Using transformer models for your own NLP task - building an NLP model End To End by Ana-Maria Istrate
Introduction to Transformer Models for Natural Language Processing and Building an NLP Model
Hello everyone, my name is Anna Maria Rate, a senior research scientist at Chan Zuckerberg Initiative, and I am thrilled to dive into the exciting world of transformer models for natural language processing (NLP) and demonstrate the process of building an end-to-end NLP model. My interests revolve around NLP and its applications in the scientific domain, specifically in text mining biomedical literature, predicting the effect of research outputs, knowledge graphs, and graph-based models.
Why are Transformer Models Crucial in NLP Tasks?

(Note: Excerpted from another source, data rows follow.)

/-- Settles O18: the stops of the pending host step, with the invariant shutting out registers that no run reaches. -/
theorem nothingElseStops : Obligations.NothingElseStops := by
  refine fun s inv => ⟨fun f h => ?_, fun r h => ?_⟩
  · obtain ⟨hs, rest, hprog, run⟩ := step_stops h (by simp)
    have invRest : (setProgram rest s).Inv := inv.setProgram rest
    rcases runHostStep_fault run with ⟨rfl, reg, unread⟩ | ⟨read, unreadable⟩
    · exact ⟨reg, .inl (invRest.resetSeen_of_outValid_none reg unread), _, rest, hprog, .inl rfl⟩
    · obtain ⟨reg, why⟩ := invRest.of_decoderWord_error unreadable
      exact ⟨reg, why, hs, rest, hprog, .inr read⟩
  · obtain ⟨hs, rest, hprog, run⟩ := step_stops h (by simp)
    have reasons := runHostStep_refused run
    exact ⟨hs, rest, hprog, reasons⟩

/-! ### Invalid packets -/

/-- Settles O32: an applied packet is observed whole, and `parity_ok_o` is the XOR of its bits, which is 0. -/
theorem invalidPacketIsStillDecoded : Obligations.InvalidPacketIsStillDecoded := by
  intro s i p readable legal hi even
  obtain ⟨valid, hobs⟩ := applyPacket_obs readable p
  have invalid : parityOk s.params.xorTree p = false := by
    rw [parityOk_of_legal legal, xorReduce_eq_false_iff]
    exact even
  refine ⟨_, exec_of_isPacket hi s, ?_⟩
  simp only [hobs, obsOf, decoderOutputs, invalid, typeOf_eq_extractLsb', chipOf_eq_extractLsb', channelOf_eq_extractLsb',
    timestampOf_eq_extractLsb', firstOf_eq_extractLsb', dataOf_eq_extractLsb', trigTypeOf_eq_extractLsb',
    localFifoOf_eq_extractLsb', sharedFifoOf_eq_extractLsb', downstreamOf_eq_extractLsb', parityBitOf_eq_extractLsb',
    and_self]

end Sys2Proof.Machine

/-! PROOFS. The statements of 70_reset_and_hazards.md: cascaded insert units against the sequence of commands, and the two
units' independence. -/

namespace Sys2Proof.Machine

/-! ### Cascaded commands -/

/-- Settles O44: by induction on the commands (`run_commands`), each step leaves in `H` what one copy of the unit gives. -/
theorem cascadedCommandsEqualTheSequence : Obligations.CascadedCommandsEqualTheSequence :=
  fun cmds _ _ present hprog => run_commands cmds present hprog

/-! ### The two units -/

/-- `s` with the block's registers, the decoder's pins and the observation of `t` (10_state.md R26, R28): a move that keeps
to the decoder's side gives a `t` with `t = withDecoderSideOf t s`. -/
def withDecoderSideOf (t s : State) : State :=
  { s with
    validQ := t.validQ, pktQ := t.pktQ, resetSeen := t.resetSeen,
    pktI := t.pktI, inValidI := t.inValidI, rst := t.rst, obs := t.obs }

theorem applyPacket_keeps_to_decoderSide (p : Word) (s : State) :
    applyPacket p s = withDecoderSideOf (applyPacket p s) s := by
  cases reg : s.params.outReg with
  | false => rw [applyPacket_combinational reg, withDecoderSideOf]
  | true => rw [applyPacket_registered reg, withDecoderSideOf]

/-- A decoder or packet row that completes keeps to the decoder's side. -/
theorem exec_keeps_to_decoderSide {i : Instr} (notInsert : isInsert i = false) {s t : State} (h : exec i s = .next t) :
    t = withDecoderSideOf t s := by
  cases reads : readsDecoder i with
  | true =>
    obtain ⟨record, hexec, -⟩ := exec_of_readsDecoder reads
    rw [hexec] at h
    obtain ⟨p, -, rfl⟩ := readPort_next h
    rfl
  | false =>
    obtain ⟨p, -, hexec⟩ := exec_of_packet reads notInsert s
    obtain rfl := Host.Outcome.next.inj (hexec.symm.trans h)
    exact applyPacket_keeps_to_decoderSide p s

/-- Settles O46: an insert row sets the insert ports and `H`, and any other row keeps to the decoder's side. -/
theorem insertUnitAndDecoderAreNotConnected : Obligations.InsertUnitAndDecoderAreNotConnected := by
  intro s t i h
  cases insert : isInsert i with
  | true =>
    obtain ⟨sel, v, out, hexec⟩ := exec_isInsert_outputs insert
    obtain ⟨-, rfl⟩ := issueInsert_next ((hexec s).symm.trans h)
    exact ⟨rfl, rfl, fun _ => ⟨rfl, rfl, rfl, rfl, rfl, rfl, rfl⟩, nofun⟩
  | false =>
    rw [exec_keeps_to_decoderSide insert h]
    exact ⟨rfl, rfl, nofun, fun _ => ⟨rfl, rfl, rfl, rfl, rfl, rfl⟩⟩

end Sys2Proof.Machine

Transformer models have gained popularity mainly in natural language processing and computer vision. These are deep learning models grounded in the concept of self-attention, which enhances our understanding of a current word's representation given its context in an input sequence.
The relevance of transformer models dates back to 2017, when they were first introduced, and quickly became state-of-the-art in NLP tasks. Transformer models stand out from Recurrent Neural Networks (RNNs), the preceding state-of-the-art NLP models, as they accommodate more parallelization and reduce training times.
Popular models like BERT, GPT, D-5, Roberta, Electra, Albert Ernie, among others, have been developed based on the transformer architecture, demonstrating high-performance on a variety of tasks such as named entity recognition, question answering, summarization, and machine learning translation. A crucial element behind their success is the application of transfer learning - fine-tuning pre-existing models to suit the task at hand.
Constructing a Transformer-Based NLP Model, End-To-End
In the creation of our transformer-based NLP model at Chan Zuckerberg Initiative, our objective was to isolate mentions of data sets and experimental methods appearing in biomedical research articles using a technique called Named Entity Recognition (NER). Our demonstration in building this model revolves around three main stages;
- Creating the training data set
- Initiating the model development
- Performing model evaluation.
1. Creating the Training Data Set
Our series of steps in constructing our training dataset began with the question of what to include. We outlined clear definitions of terminology, particularly datasets and experimental methods, that would proceed to shape our dataset. This understanding was crucial, especially in specialized fields or tasks where boundaries are not clearly defined.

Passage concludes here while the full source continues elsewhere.